> **RECORDS SUPPLIED**
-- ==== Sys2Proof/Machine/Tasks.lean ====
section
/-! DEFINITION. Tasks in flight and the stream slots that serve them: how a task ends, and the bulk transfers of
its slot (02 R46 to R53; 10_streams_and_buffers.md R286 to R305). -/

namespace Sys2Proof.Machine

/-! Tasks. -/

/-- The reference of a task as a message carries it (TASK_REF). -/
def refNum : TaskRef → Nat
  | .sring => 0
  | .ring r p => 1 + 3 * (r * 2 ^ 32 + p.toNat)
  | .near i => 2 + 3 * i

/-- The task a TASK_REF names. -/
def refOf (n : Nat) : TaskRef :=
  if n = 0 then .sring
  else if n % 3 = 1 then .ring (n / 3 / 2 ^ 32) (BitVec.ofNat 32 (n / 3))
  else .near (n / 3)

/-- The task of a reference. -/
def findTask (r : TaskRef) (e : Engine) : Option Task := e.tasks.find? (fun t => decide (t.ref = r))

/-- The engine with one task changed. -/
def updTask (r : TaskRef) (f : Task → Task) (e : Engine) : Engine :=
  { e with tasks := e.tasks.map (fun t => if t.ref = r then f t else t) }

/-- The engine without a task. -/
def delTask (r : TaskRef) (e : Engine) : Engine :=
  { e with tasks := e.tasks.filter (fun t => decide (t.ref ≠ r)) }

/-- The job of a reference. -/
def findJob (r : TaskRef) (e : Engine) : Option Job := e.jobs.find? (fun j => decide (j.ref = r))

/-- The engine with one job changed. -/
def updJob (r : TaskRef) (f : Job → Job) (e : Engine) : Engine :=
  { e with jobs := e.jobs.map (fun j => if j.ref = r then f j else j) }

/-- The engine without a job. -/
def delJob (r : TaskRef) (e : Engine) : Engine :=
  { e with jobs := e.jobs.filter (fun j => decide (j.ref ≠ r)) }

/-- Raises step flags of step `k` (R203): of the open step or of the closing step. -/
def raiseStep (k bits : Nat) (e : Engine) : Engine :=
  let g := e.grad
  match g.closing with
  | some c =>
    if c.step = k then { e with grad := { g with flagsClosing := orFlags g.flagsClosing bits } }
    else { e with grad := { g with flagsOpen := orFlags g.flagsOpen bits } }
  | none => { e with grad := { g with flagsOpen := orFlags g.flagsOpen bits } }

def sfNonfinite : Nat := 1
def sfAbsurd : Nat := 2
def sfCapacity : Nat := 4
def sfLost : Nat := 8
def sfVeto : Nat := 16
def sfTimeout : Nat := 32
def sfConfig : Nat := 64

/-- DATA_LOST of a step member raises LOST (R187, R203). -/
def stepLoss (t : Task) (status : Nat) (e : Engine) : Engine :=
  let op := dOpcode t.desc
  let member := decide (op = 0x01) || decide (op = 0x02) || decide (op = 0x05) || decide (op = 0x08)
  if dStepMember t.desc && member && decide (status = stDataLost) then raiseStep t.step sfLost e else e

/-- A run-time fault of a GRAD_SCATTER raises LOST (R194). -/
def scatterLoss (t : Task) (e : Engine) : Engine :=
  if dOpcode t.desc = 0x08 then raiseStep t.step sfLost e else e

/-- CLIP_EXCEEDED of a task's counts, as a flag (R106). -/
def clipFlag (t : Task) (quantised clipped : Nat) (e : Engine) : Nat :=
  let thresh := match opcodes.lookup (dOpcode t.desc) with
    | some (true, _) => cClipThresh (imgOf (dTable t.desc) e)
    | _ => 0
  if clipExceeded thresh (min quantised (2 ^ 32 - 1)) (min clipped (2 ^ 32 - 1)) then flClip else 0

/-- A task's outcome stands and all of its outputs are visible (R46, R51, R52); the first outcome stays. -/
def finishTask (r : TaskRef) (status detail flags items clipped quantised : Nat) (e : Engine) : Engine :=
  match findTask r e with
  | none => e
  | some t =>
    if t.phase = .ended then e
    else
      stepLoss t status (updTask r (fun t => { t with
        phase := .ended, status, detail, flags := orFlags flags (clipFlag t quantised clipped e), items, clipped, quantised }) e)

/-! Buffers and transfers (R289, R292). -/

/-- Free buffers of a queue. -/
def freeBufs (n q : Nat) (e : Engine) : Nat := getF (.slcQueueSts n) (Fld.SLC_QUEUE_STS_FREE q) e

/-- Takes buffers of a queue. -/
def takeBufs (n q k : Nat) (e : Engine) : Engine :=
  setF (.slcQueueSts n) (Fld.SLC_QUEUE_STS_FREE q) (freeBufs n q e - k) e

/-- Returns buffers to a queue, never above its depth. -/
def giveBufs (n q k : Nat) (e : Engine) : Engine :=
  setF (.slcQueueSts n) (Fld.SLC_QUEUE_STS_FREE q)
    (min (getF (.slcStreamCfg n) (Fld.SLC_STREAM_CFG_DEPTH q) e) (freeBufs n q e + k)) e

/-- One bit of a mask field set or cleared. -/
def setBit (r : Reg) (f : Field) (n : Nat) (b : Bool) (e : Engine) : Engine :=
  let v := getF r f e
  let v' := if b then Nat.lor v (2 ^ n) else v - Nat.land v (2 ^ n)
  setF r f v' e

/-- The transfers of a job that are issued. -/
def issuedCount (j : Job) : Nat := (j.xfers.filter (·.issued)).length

> **AIM OF THE TASK**
Say how many lines in the listing above include the word "else". Nothing but the number is needed.

> **EXERCISE RESPONSE**
10